= GIVEN ENTRIES =
━━━━━━━━━━━━━━━━━━━━━━━━━━━━━━
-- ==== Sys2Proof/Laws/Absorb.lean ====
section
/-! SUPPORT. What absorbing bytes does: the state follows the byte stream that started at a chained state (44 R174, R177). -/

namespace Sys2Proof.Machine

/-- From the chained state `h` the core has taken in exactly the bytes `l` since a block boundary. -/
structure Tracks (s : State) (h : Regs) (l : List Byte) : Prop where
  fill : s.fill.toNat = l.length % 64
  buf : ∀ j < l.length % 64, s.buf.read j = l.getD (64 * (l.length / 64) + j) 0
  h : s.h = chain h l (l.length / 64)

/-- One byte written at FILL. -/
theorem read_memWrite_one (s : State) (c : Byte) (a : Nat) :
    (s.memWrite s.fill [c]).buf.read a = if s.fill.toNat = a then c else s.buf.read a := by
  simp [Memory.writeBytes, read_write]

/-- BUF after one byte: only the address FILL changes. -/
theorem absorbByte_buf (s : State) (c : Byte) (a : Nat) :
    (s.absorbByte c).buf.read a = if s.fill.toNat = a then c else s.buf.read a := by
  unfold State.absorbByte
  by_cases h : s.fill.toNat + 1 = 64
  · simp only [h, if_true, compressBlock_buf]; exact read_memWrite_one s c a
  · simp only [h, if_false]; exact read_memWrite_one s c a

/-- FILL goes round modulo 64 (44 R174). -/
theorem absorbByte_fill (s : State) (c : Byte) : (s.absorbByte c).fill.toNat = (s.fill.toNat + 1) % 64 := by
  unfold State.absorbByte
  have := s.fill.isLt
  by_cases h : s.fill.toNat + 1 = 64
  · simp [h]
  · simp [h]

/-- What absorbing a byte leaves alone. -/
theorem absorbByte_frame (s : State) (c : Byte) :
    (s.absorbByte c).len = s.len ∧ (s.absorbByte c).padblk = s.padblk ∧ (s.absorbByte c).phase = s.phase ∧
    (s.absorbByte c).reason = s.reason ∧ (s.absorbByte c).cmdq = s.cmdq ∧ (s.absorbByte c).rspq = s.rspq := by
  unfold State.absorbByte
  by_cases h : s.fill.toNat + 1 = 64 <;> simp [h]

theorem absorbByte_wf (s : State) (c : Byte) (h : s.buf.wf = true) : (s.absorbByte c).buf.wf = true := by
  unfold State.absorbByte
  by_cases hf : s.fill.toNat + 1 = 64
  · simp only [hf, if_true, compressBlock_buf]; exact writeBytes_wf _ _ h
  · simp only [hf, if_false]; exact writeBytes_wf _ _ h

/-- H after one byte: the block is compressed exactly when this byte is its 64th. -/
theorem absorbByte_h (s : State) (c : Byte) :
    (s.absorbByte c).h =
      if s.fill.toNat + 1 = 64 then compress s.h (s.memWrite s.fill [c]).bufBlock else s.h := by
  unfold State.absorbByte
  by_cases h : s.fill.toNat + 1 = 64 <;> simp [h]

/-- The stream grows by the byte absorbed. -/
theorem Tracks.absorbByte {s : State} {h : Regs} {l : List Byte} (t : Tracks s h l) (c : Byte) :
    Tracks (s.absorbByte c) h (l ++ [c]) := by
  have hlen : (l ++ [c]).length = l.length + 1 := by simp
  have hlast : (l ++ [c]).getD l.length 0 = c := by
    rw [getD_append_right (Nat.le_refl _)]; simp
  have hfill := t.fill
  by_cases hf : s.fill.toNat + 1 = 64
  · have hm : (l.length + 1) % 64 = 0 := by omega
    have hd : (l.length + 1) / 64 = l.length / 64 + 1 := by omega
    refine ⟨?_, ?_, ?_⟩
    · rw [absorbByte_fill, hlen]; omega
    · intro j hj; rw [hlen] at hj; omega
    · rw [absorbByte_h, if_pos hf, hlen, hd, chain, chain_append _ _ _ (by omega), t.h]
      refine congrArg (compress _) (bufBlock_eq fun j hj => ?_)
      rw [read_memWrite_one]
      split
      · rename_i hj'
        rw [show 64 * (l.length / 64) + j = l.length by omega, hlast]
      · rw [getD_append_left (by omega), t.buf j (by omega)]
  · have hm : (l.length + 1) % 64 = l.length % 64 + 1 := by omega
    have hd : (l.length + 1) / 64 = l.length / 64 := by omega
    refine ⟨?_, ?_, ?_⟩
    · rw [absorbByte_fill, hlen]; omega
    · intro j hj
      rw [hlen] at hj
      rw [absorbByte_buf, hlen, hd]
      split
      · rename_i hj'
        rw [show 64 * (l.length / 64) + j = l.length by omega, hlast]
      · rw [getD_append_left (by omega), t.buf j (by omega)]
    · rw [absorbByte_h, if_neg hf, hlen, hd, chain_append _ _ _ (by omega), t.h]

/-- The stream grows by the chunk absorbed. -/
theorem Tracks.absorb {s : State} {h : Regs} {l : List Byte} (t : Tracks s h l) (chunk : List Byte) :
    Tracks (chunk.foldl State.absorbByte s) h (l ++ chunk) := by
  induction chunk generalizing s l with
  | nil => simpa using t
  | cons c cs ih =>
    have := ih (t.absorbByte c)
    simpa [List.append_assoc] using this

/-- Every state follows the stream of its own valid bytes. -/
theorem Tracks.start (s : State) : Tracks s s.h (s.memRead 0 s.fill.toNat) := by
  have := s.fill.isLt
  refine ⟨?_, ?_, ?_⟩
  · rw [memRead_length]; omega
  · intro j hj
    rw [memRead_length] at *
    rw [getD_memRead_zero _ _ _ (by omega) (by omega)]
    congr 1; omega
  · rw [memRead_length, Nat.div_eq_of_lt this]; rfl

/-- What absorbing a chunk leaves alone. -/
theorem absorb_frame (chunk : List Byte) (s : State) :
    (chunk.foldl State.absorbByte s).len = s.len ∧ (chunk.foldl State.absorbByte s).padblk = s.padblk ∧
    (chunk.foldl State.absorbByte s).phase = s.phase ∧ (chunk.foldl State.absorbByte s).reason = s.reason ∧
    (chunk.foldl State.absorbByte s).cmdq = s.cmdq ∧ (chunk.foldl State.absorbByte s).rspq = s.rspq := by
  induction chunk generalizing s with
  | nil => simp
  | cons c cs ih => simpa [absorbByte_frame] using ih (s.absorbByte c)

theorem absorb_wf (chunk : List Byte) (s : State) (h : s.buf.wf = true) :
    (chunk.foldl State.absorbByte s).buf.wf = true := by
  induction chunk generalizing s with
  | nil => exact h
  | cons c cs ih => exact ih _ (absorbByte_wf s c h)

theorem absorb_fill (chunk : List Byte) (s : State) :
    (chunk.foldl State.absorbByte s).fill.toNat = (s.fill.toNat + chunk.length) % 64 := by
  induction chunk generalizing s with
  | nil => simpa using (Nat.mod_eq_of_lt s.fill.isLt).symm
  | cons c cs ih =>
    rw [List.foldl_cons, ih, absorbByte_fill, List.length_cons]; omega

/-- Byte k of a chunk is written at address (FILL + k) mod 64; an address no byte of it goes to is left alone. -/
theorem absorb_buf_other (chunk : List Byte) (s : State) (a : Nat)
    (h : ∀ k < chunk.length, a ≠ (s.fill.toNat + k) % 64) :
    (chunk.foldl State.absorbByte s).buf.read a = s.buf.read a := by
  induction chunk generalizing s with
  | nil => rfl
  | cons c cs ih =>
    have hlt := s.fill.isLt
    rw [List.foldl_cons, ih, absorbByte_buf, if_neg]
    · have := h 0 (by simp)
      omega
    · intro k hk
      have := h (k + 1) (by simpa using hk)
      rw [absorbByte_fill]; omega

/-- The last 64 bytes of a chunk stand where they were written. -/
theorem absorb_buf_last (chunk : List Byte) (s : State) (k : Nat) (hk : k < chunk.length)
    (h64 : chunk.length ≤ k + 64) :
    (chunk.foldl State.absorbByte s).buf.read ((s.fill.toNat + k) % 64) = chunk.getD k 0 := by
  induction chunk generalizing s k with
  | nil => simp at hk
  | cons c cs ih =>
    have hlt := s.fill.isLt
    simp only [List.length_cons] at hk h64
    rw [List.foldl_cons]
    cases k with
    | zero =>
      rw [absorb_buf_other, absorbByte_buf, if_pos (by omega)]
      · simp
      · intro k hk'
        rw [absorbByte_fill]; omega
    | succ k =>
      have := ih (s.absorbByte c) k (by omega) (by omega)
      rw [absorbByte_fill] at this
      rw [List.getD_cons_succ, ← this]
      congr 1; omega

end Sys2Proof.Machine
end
━━━━━━━━━━━━━━━━━━━━━━━━━━━━━━
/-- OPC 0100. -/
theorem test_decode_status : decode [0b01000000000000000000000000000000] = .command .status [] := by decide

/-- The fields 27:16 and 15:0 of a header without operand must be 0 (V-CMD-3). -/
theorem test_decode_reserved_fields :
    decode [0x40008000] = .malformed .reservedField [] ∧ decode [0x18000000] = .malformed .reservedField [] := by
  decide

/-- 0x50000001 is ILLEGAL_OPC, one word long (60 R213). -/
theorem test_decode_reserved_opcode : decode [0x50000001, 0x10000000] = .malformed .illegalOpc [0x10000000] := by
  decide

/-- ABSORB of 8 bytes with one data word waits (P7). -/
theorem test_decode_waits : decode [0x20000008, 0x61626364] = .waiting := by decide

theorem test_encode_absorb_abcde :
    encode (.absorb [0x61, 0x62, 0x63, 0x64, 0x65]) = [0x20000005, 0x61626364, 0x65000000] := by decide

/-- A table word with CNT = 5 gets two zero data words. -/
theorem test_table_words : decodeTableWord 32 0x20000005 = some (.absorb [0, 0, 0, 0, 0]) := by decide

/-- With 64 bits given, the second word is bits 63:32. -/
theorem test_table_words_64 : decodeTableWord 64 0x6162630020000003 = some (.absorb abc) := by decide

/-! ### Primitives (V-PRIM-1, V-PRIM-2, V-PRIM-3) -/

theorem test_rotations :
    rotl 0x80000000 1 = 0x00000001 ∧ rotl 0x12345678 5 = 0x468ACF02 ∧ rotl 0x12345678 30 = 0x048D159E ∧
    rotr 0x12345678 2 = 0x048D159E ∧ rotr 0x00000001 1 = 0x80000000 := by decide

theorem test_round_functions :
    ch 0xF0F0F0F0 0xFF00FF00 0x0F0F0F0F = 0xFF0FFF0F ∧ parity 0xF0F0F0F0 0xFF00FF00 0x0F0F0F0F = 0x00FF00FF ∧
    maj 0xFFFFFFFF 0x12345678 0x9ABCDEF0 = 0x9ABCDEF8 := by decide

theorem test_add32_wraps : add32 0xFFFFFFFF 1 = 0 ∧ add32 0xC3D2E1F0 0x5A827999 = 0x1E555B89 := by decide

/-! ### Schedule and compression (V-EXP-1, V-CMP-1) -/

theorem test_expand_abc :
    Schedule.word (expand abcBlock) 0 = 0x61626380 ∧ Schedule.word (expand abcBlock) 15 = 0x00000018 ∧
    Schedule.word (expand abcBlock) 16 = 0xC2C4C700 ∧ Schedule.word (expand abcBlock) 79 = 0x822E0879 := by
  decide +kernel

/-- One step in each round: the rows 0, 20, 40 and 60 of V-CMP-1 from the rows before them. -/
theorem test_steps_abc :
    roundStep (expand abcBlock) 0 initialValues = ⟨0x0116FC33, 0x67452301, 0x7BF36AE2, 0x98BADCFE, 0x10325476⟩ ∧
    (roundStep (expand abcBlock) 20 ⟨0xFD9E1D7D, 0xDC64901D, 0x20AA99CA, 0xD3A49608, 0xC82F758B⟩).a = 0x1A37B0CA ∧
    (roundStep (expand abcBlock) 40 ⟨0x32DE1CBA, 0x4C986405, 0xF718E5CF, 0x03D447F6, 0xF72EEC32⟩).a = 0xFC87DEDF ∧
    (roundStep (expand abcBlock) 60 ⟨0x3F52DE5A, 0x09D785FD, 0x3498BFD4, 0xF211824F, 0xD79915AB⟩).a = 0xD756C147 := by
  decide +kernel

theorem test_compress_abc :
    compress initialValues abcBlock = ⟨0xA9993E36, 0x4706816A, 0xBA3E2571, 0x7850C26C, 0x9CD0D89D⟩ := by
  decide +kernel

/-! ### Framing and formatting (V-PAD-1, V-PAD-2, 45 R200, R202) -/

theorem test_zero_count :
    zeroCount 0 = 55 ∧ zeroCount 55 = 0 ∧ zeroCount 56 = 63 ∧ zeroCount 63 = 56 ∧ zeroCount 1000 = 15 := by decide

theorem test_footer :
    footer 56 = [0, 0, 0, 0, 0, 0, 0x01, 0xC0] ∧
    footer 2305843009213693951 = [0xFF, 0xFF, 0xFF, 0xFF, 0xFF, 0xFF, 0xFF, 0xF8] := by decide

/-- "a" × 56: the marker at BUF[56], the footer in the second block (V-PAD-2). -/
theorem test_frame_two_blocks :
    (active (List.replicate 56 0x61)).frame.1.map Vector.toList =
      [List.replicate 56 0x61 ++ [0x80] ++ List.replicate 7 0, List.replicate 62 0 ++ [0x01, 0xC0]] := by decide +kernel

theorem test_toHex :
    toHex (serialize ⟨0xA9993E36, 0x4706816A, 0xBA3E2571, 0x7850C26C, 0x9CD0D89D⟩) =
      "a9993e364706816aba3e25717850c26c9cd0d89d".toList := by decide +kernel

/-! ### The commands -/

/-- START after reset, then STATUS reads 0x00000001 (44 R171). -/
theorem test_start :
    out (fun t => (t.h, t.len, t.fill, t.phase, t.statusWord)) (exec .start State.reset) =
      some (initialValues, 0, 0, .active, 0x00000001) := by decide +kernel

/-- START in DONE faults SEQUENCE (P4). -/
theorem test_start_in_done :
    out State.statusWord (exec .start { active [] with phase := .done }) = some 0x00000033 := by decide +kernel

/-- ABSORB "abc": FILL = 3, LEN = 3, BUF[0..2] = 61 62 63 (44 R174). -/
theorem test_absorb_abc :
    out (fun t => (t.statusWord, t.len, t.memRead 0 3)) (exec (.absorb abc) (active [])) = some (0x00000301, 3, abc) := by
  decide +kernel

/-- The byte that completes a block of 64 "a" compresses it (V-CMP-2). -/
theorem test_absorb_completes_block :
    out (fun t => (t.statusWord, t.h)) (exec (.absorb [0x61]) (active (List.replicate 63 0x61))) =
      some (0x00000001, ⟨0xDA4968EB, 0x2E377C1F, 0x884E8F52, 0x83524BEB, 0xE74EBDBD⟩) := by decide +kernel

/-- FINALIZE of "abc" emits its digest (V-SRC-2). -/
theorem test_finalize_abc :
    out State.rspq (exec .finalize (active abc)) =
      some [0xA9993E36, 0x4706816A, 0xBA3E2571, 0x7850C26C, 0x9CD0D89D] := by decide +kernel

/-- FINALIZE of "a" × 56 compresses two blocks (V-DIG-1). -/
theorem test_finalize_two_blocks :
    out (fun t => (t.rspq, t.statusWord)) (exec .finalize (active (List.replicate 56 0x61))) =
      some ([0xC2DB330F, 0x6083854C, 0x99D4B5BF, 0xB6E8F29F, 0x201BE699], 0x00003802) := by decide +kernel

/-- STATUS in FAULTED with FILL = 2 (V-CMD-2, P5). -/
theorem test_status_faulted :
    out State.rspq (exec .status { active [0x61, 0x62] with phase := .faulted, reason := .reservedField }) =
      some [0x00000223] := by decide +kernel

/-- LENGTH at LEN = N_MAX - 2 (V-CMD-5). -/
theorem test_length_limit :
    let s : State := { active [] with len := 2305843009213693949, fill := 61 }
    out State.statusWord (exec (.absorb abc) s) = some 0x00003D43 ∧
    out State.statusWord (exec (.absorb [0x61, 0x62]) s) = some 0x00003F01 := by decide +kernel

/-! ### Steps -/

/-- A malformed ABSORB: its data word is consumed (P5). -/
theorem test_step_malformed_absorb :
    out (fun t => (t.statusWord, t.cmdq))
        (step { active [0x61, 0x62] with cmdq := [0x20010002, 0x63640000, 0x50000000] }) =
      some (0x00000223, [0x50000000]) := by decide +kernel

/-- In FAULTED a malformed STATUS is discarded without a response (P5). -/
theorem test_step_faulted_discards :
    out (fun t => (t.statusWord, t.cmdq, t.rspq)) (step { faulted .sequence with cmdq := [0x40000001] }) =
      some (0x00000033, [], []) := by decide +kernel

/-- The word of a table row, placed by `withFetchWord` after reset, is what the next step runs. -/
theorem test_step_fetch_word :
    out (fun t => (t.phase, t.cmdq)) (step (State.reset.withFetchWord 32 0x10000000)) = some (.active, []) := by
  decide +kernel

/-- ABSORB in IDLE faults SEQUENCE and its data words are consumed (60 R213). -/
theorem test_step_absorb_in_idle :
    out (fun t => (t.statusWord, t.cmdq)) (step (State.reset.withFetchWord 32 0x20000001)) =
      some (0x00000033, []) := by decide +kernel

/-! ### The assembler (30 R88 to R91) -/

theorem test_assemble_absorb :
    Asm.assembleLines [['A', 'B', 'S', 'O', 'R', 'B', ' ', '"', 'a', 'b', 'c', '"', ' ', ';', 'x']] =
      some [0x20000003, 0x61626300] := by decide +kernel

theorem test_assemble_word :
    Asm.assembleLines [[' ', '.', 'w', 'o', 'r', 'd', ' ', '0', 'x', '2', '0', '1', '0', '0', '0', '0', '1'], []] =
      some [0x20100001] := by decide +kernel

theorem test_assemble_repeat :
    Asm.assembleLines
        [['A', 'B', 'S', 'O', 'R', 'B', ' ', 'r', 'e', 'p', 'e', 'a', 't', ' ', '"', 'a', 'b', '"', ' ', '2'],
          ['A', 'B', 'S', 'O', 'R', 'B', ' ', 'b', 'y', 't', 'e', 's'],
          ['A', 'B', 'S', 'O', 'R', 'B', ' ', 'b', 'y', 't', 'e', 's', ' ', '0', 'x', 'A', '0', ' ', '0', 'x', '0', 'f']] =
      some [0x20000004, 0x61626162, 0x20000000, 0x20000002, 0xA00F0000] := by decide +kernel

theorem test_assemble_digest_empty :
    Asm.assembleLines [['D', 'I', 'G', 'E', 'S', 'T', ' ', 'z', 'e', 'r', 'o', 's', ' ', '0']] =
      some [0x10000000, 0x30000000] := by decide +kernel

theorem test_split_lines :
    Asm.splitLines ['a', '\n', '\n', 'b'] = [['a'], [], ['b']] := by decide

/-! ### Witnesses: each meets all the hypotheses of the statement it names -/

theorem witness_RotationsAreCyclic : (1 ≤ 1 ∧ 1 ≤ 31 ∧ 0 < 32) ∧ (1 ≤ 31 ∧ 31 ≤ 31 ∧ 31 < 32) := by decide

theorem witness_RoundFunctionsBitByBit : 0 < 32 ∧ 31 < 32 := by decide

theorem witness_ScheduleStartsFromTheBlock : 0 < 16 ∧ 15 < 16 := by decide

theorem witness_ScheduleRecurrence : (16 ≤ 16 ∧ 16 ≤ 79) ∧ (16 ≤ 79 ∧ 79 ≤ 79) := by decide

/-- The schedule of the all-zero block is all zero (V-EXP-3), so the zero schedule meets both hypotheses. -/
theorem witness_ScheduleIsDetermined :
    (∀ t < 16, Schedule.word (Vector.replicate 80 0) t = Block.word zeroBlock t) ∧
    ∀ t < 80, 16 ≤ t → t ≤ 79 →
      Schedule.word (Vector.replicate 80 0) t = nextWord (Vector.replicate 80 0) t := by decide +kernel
━━━━━━━━━━━━━━━━━━━━━━━━━━━━━━
= WHAT THE TASK REQUIRES =
Only one stretch of the records above is wanted: the lines between the one holding "[List.replicate 56 0x61" and the one holding "0xBA3E2571, 0x7850C26C, 0x9CD0D89D⟩)", inclusive, reproduced exactly.

= EXPECTED ANSWER =
      [List.replicate 56 0x61 ++ [0x80] ++ List.replicate 7 0, List.replicate 62 0 ++ [0x01, 0xC0]] := by decide +kernel

theorem test_toHex :
    toHex (serialize ⟨0xA9993E36, 0x4706816A, 0xBA3E2571, 0x7850C26C, 0x9CD0D89D⟩) =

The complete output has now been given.